Сейчас мы будем пить чай с яблочным пирогом, будем беседовать о Лермонтове, о Карамзиных, о Наталье Николаевне, о Вяземском, Жуковском. Будем беседовать о проблемах Маши-Машика, что и как у нее сложится с поступлением в медицинский институт.
— Представляете, — рассказывала Маша. — В прошлом году на вступительных экзаменах спрашивали, сколько хромосом у крокодила? — И Маша глядит на нас.
Вика молчит, и я соответственно молчу. Короче говоря, не знаем, что ответить.
Маша, довольная, смеется. У нее правильные черты русского лица, светлые русые волосы. Хорошая девочка Маша-Машик живет в комнате с окнами на Гангутскую улицу и на Летний сад. Живет с мамой и папой, бабушкой и дедушкой. Дедушка, Михаил Георгиевич Дедиков, — ветеран трех войн: гражданской, финской и Отечественной. Сейчас дедушка с бабушкой выехали за город, на дачу. Читает Маша сочинения Карамзина, сидит на старинных креслах с колесиками, открывает друзьям карамзинские двери, стоит у окна, у которого стоял Лермонтов и глядел на Летний сад. Глядит на Летний сад и Маша-Машик.
Когда уже поздно вечером мы уходили от наших новых ленинградских друзей, Наталья Михайловна сказала:
— Вдруг лермонтовскому домику в Москве понадобятся наши кресла! Передадим их. Скажите об этом работникам музея.

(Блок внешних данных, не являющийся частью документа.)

/-- The floating constants in code order (R49). -/
def constNum (i : Nat) : Num :=
  match i with
  | 0 => .fin false 0 0
  | 1 => .fin true 0 0
  | 2 => .fin false 1 (-1)
  | 3 => .fin false 1 0
  | 4 => .fin false 2 0
  | 5 => .fin false 4 0
  | 6 => .fin true 1 (-1)
  | 7 => .fin true 1 0
  | 8 => .fin true 2 0
  | 9 => .fin true 4 0
  | 10 => .fin false piM (-257)
  | 11 => .fin false ln2M (-257)
  | 12 => .fin false log2eM (-257)
  | 13 => .inf false
  | 14 => .inf true
  | _ => .nan false

/-- A value in every element of a packed format. -/
def splat (t : Tag) (b : Nat) : Word :=
  BitVec.ofNat 64 (pack (elemBits t) (List.replicate (elems t) b))

/-! ### Block scales and conversions (R95, R104 to R115) -/

/-- The exponent of a scale byte; none for the block NaN (R95). -/
def sc8 (e : Nat) : Option Int := if e == 0xFF then none else some ((e : Int) - 127)

/-- Packs elements of a conversion into a value of tag `d` with the flags of all of them (R107). -/
def packElems (d : Tag) (zs : List (Nat × Flags)) : Word × Flags :=
  (BitVec.ofNat 64 (pack (elemBits d) (zs.map Prod.fst)), (zs.map Prod.snd).foldl (· ||| ·) 0)

/-- The elements of a value of tag `s`, as numbers. -/
def elemList (s : Tag) (v : Word) : List Num := (List.range (elems s)).map (elem s v)

/-- `cvt` (R107). -/
def cvt (d s : Tag) (rnd : Rnd) (sat : Bool) (x : Word) : Word × Flags :=
  packElems d ((elemList s x).map (round (ofTag d) rnd sat))

/-- `pack2` (R108). -/
def pack2 (d s : Tag) (rnd : Rnd) (sat : Bool) (x y : Word) : Word × Flags :=
  packElems d ((elemList s x ++ elemList s y).map (round (ofTag d) rnd sat))

/-- A signed byte. -/
def s8 (b : Nat) : Int := if b < 128 then b else (b : Int) - 256

/-- `unpack` (R109). -/
def unpack (d s : Tag) (idx : Nat) (x : Word) : Word × Flags :=
  match s with
  | .s8x4 => (BitVec.ofInt 32 (s8 (elemRaw s x idx)) |>.setWidth 64, 0)
  | .sc8x4 =>
    match sc8 (elemRaw s x idx) with
    | none => (BitVec.ofNat 64 f32.nanCode, 0)
    | some k => (BitVec.ofNat 64 (round f32 .rne false (.fin false 1 k)).1, 0)
  | s =>
    let n := elems d
    packElems d ((List.range n).map (fun k => round (ofTag d) .rne false (elem s x (n * idx + k))))

/-- The exponent above which a format's largest elements stand (R110). -/
def emaxD : Tag → Int
  | .e4m3x4 => 8 | .e5m2x4 => 15 | .s8x4 => 6 | _ => 2

/-- The magnitude of a finite number is below another's. -/
def ltMag (x y : Nat × Int) : Bool :=
  let q := min x.2 y.2
  decide (x.1 * 2 ^ (x.2 - q).toNat < y.1 * 2 ^ (y.2 - q).toNat)

/-- The scale byte of a group of elements (R110). -/
def bscaleByte (d : Tag) (vs : List Num) : Nat :=
  if vs.any Num.isNan then 0xFF
  else if vs.any (fun v => v == .inf false || v == .inf true) then 0xFE
  else
    let mx := (vs.filterMap (fun v => match v with | .fin _ m e => some (m, e) | _ => none)).foldl
      (fun a b => if ltMag a b then b else a) (0, 0)
    if mx.1 = 0 then 127
    else (satInt ((bitLen mx.1 : Int) - 1 + mx.2 - emaxD d + 127) 0 254).toNat

/-- `quant` (R111). DESIGN CHOICE: under a block scale of NaN no element records anything, though it be a NaN itself (R104
says both; log 117). -/
def quant (d s : Tag) (rnd : Rnd) (x y : Word) (e : Nat) : Word × Flags :=
  let xs := elemList s x ++ elemList s y
  match sc8 e with
  | none => packElems d (xs.map (fun _ => (if d == .s8x4 then 0 else (ofTag d).nanCode, 0)))
  | some k =>
    packElems d (xs.map (fun v =>
      if d == .s8x4 then roundS8 rnd (v.scale (-k)) else round (ofTag d) rnd true (v.scale (-k))))

/-- `dequant` (R112). -/
def dequant (d s : Tag) (rnd : Rnd) (idx : Nat) (x : Word) (e : Nat) : Word × Flags :=
  match sc8 e with
  | none => packElems d [((ofTag d).nanCode, 0), ((ofTag d).nanCode, 0)]
  | some k =>
    packElems d ([0, 1].map (fun i =>
      let v := if s == .s8x4 then
          let z := s8 (elemRaw s x (2 * idx + i))
          Num.fin (decide (z < 0)) z.natAbs 0
        else elem s x (2 * idx + i)
      round (ofTag d) rnd false (v.scale k)))

/-! ### Pattern-book weights (R96, R97, R113, R114) -/

/-- The default leader `i` (R97). -/
def defaultLeader (i : Nat) : BitVec 32 :=
  let a := i % 8
  let b := i / 8 % 8
  let c := i / 64 % 8
  let nib := (List.range 7).map (fun j => (a + b * j + c * j * j) % 16)
  let par := ((List.range 9).filter (fun k => i.testBit k)).length % 2
  BitVec.ofNat 32 (pack 4 nib + ((a + 7 * b + 49 * c) % 8) * 2 ^ 28 + par * 2 ^ 31)

/-- The magnitude of weight `j` of a leader, in quarters (R96). -/
def leaderMag (ld : BitVec 32) (j : Nat) : Nat :=
  if j < 7 then (ld.toNat >>> (4 * j)) % 16 else 2 * ((ld.toNat >>> 28) % 8)

/-- The sign of weight `j` (R96). -/
def weightNeg (ld : BitVec 32) (sgn : Nat) (j : Nat) : Bool :=
  if j < 7 then sgn.testBit j
  else (List.range 7).foldl (fun p k => p != sgn.testBit k) (ld.getLsbD 31)

/-- Weight `j` of a leader and signs, in quarters; a zero magnitude is +0 (R96). -/
def weight (ld : BitVec 32) (sgn : Nat) (j : Nat) : Num :=
  let m := leaderMag ld j
  .fin (m != 0 && weightNeg ld sgn j) m (-2)

/-- The same weight as an integer of quarters. -/
def weightInt (ld : BitVec 32) (sgn : Nat) (j : Nat) : Int :=
  let m : Int := leaderMag ld j
  if weightNeg ld sgn j then -m else m

/-- Weight `j` (0 to 15) of the two codewords of a value; `store` reads a leader. -/
def pbWeight (store : Nat → BitVec 32) (x : Word) (j : Nat) : Num :=
  let cw := elemRaw .pb2x2 x (j / 8)
  weight (store (cw / 128)) (cw % 128) (j % 8)

/-- `pbdec` (R113). -/
def pbdec (store : Nat → BitVec 32) (d : Tag) (rnd : Rnd) (sat : Bool) (idx : Nat) (x : Word) (e : Nat) :
    Word × Flags :=
  let n := elems d
  match sc8 e with
  | none => packElems d ((List.range n).map (fun _ => ((ofTag d).nanCode, 0)))
  | some k =>
    packElems d ((List.range n).map (fun i =>
      round (ofTag d) rnd sat ((pbWeight store x (n * idx + i)).scale k)))

/-- A target of `pbenc` in units of 2^−9; a NaN counts as +0 (R114). -/
def targetInt (x : Num) : Int :=
  match x with
  | .fin neg m e => atExp neg m e (-9)
  | _ => 0

/-- The squared error of a leader against eight targets, the signs of weights 0 to 6 copied. -/
def pbError (ld : BitVec 32) (sgn : Nat) (ts : List Int) : Int :=
  ((List.range 8).zip ts).foldl (fun s p =>
    let d := weightInt ld sgn p.1 * 128 - p.2
    s + d * d) 0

Мы поблагодарили этих людей за их слова и пожелали Маше добиться своего. Для начала выяснить про хромосомы и крокодила.
Спустились по Гангутской улице, вышли к Фонтанке, к Летнему саду. Сад стоял ночной, таинственный — хранил последний взгляд лермонтовских темно-карих, почти черных, широко расставленных калмыцких глаз?.. А где-то по краю ночи скакала лермонтовская «сотня» — блуждающая комета — и кремни — брызгами из-под копыт. И где-то звучал чуть грустный пушкинский мальчишник при чуть грустных свечах.